### What the task asks
Show every line in the material below in which the string "Laws" appears.

### Provided entries

-- ==== Sys2Proof/Laws/PerInstr.lean ====
section
/-! SUPPORT. Per operation: its canonical word spells its own row of R55's table. -/

namespace Sys2Proof.Laws.CanonicalWord

/-- `encode i & mask == match` for the row of `i` (R55, R56). -/
def Statement (i : Instr) : Prop := encode i &&& (rowOf i).mask = (rowOf i).pattern

/-- Bit by bit, from the bits of the concatenation. -/
theorem of_bits {i : Instr}
    (h : ∀ b, b < 22 → ((encode i).getLsbD b && (rowOf i).mask.getLsbD b) = (rowOf i).pattern.getLsbD b) :
    encode i &&& (rowOf i).mask = (rowOf i).pattern := by
  apply BitVec.eq_of_getLsbD_eq
  intro b hb
  rw [BitVec.getLsbD_and]
  exact h b hb

theorem reset : Statement .reset := by unfold Statement; decide

theorem nop : Statement .nop := by unfold Statement; decide

theorem tick : Statement .tick := by unfold Statement; decide

theorem wrWave (w : WaveCode) : Statement (.wrWave w) := by unfold Statement; revert w; decide

theorem wrNdiv (n : NdivWord) : Statement (.wrNdiv n) := of_bits fun b hb => by
  simp only [encode, wordOf_getLsbD, canonicalPorts, writePorts, rowOf, selOf]
  interval_cases b <;> simp

theorem wrAmp (a : AmpWord) : Statement (.wrAmp a) := of_bits fun b hb => by
  simp only [encode, wordOf_getLsbD, canonicalPorts, writePorts, rowOf, selOf]
  interval_cases b <;> simp

theorem wrAll (w : WaveCode) (n : NdivWord) (a : AmpWord) : Statement (.wrAll w n a) := of_bits fun b hb => by
  simp only [encode, wordOf_getLsbD, canonicalPorts, writePorts, rowOf, selOf]
  interval_cases b <;> simp

theorem tWrWave (w : WaveCode) : Statement (.tWrWave w) := by unfold Statement; revert w; decide

theorem tWrNdiv (n : NdivWord) : Statement (.tWrNdiv n) := of_bits fun b hb => by
  simp only [encode, wordOf_getLsbD, canonicalPorts, writePorts, rowOf, selOf]
  interval_cases b <;> simp

theorem tWrAmp (a : AmpWord) : Statement (.tWrAmp a) := of_bits fun b hb => by
  simp only [encode, wordOf_getLsbD, canonicalPorts, writePorts, rowOf, selOf]
  interval_cases b <;> simp

theorem tWrAll (w : WaveCode) (n : NdivWord) (a : AmpWord) : Statement (.tWrAll w n a) := of_bits fun b hb => by
  simp only [encode, wordOf_getLsbD, canonicalPorts, writePorts, rowOf, selOf]
  interval_cases b <;> simp

end Sys2Proof.Laws.CanonicalWord
end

### Task answer
-- ==== Sys2Proof/Laws/PerInstr.lean ====
namespace Sys2Proof.Laws.CanonicalWord
end Sys2Proof.Laws.CanonicalWord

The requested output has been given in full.